Among the lines below, keep only those from the one containing "execMemwrMirror a v s = .next t ↔" through the one containing "unfold execMemwrMirror", and reproduce them exactly.
· · ·
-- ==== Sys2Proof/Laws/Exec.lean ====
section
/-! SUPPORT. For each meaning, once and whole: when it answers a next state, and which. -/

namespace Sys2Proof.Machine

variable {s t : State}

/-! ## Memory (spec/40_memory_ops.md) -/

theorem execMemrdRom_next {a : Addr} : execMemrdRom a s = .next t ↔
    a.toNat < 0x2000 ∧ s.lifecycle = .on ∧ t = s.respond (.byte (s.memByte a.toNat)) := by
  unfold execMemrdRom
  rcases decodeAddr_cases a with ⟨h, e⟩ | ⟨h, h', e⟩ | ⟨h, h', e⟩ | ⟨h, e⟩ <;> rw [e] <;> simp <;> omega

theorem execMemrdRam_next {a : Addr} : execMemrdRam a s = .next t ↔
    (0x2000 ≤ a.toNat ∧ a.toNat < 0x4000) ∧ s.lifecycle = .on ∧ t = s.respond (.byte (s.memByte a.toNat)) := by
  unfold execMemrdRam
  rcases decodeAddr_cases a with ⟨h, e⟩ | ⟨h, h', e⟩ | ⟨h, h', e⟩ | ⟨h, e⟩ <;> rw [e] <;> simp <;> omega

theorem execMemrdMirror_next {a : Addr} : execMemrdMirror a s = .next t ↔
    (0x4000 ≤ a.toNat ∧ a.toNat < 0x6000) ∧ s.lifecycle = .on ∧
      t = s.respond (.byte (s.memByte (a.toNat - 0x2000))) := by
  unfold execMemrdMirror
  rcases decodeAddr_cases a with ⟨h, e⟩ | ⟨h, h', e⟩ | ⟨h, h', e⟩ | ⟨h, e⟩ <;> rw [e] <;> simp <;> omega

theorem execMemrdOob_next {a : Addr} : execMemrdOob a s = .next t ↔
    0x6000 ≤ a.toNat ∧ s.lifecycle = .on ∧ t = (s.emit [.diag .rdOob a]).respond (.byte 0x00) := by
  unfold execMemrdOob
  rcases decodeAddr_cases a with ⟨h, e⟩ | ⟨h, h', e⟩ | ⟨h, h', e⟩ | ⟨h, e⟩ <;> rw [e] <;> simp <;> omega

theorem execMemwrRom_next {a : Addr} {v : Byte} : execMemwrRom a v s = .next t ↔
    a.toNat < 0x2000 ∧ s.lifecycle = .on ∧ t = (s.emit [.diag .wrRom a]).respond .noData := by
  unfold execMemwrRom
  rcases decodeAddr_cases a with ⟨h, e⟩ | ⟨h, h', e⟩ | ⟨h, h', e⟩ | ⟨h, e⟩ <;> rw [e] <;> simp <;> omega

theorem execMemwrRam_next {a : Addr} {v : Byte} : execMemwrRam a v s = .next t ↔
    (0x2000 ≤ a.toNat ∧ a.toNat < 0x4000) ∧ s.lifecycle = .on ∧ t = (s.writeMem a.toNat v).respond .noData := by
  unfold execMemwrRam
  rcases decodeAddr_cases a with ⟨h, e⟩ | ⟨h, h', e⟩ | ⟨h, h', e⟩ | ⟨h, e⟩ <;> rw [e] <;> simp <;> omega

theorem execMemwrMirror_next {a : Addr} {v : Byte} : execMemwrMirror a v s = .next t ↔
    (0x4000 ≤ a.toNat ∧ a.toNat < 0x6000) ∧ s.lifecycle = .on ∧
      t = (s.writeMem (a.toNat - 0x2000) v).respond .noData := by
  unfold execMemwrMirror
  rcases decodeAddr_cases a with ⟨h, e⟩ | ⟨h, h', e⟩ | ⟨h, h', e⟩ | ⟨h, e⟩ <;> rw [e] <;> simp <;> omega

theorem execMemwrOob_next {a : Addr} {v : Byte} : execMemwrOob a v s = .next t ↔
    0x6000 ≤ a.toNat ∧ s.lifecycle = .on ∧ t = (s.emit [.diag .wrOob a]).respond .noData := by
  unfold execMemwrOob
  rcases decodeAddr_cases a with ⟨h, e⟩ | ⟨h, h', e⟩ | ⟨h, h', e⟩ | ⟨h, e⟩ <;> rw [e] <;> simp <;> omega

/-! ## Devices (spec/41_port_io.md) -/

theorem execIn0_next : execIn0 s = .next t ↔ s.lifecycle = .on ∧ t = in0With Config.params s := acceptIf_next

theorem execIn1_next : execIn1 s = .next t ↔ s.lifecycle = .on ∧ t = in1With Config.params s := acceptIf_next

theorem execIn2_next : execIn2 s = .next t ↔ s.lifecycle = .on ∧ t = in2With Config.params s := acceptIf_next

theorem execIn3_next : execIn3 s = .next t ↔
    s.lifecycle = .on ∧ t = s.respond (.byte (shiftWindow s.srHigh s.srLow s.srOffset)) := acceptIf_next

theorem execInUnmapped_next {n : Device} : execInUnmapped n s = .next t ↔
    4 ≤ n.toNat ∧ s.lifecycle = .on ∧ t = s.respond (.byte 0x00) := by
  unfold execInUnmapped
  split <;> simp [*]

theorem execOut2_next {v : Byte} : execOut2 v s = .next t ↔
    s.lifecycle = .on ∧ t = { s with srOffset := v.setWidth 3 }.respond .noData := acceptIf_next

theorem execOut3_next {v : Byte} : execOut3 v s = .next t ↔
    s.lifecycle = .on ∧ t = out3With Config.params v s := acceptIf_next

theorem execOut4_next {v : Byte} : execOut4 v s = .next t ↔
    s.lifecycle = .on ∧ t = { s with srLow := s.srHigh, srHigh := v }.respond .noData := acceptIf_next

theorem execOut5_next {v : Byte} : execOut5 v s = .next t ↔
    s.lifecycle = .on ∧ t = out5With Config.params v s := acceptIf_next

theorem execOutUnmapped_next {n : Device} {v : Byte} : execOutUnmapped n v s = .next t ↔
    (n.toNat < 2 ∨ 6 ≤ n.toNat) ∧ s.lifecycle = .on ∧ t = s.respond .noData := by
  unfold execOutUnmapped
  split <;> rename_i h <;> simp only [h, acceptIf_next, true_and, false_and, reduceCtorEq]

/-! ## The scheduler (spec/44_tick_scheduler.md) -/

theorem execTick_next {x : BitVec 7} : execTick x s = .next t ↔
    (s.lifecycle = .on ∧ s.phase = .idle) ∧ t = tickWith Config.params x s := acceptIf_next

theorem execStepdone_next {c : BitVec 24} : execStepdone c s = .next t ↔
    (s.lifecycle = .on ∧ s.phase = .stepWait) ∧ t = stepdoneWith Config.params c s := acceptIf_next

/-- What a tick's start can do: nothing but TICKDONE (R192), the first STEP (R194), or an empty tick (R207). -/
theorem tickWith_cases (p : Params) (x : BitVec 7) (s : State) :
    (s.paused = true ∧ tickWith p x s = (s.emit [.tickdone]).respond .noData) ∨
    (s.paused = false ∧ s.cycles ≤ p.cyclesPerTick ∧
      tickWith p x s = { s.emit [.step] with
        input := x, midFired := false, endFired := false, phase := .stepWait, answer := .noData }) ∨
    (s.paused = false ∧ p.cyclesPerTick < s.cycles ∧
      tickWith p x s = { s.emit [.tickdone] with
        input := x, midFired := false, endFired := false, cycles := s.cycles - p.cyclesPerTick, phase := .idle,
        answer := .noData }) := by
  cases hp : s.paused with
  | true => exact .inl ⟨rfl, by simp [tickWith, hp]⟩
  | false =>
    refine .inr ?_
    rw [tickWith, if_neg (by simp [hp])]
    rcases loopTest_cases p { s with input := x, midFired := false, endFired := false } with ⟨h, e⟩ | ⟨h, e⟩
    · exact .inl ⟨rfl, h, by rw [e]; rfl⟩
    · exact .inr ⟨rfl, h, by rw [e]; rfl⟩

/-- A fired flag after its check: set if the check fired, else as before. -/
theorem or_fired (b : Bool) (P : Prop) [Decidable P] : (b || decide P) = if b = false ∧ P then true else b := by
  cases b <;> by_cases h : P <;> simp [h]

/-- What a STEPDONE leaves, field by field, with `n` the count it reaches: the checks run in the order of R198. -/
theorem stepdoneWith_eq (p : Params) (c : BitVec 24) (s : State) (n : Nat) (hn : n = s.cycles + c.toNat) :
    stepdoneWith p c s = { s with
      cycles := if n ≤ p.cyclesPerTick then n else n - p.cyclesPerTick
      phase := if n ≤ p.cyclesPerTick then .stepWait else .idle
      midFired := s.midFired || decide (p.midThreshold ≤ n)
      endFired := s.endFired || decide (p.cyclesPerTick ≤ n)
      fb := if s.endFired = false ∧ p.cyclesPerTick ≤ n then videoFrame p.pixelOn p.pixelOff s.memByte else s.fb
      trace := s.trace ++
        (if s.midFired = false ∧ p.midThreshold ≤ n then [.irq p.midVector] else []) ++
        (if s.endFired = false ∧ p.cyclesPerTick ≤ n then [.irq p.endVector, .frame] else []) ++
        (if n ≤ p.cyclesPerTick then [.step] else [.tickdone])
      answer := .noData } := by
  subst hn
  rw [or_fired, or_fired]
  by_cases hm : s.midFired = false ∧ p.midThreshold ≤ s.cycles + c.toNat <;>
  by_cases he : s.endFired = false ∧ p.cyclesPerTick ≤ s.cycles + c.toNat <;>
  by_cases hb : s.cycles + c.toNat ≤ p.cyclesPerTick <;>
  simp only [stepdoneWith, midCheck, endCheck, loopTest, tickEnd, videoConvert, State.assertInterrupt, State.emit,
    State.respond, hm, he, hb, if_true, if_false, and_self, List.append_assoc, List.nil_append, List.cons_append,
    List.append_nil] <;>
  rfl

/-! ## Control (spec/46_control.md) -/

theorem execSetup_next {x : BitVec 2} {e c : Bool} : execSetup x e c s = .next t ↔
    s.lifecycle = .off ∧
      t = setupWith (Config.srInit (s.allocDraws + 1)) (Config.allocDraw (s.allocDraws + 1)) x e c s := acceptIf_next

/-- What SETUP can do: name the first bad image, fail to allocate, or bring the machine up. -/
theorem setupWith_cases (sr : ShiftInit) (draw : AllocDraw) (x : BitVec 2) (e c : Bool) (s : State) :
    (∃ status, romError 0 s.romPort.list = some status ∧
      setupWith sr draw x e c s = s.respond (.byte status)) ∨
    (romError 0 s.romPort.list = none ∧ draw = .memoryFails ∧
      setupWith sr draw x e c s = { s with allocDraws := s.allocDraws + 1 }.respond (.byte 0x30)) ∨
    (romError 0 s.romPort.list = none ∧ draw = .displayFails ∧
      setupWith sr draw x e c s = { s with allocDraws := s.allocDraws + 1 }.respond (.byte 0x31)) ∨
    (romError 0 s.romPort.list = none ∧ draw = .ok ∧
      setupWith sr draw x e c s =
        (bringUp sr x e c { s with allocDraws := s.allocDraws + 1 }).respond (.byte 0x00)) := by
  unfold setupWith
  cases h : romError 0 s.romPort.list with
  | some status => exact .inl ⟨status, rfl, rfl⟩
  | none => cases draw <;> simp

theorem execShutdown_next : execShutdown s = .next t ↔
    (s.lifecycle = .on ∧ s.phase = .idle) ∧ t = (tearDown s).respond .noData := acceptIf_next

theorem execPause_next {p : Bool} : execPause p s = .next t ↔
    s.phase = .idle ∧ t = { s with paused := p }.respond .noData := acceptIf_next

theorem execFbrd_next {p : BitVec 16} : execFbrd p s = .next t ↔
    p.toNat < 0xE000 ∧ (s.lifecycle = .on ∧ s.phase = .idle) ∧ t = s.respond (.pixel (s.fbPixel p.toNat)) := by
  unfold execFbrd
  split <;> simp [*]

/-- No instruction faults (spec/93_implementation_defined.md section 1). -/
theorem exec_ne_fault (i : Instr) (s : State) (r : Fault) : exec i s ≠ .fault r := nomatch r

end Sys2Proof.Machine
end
· · ·
Exercise solution
theorem execMemwrMirror_next {a : Addr} {v : Byte} : execMemwrMirror a v s = .next t ↔
    (0x4000 ≤ a.toNat ∧ a.toNat < 0x6000) ∧ s.lifecycle = .on ∧
      t = (s.writeMem (a.toNat - 0x2000) v).respond .noData := by
  unfold execMemwrMirror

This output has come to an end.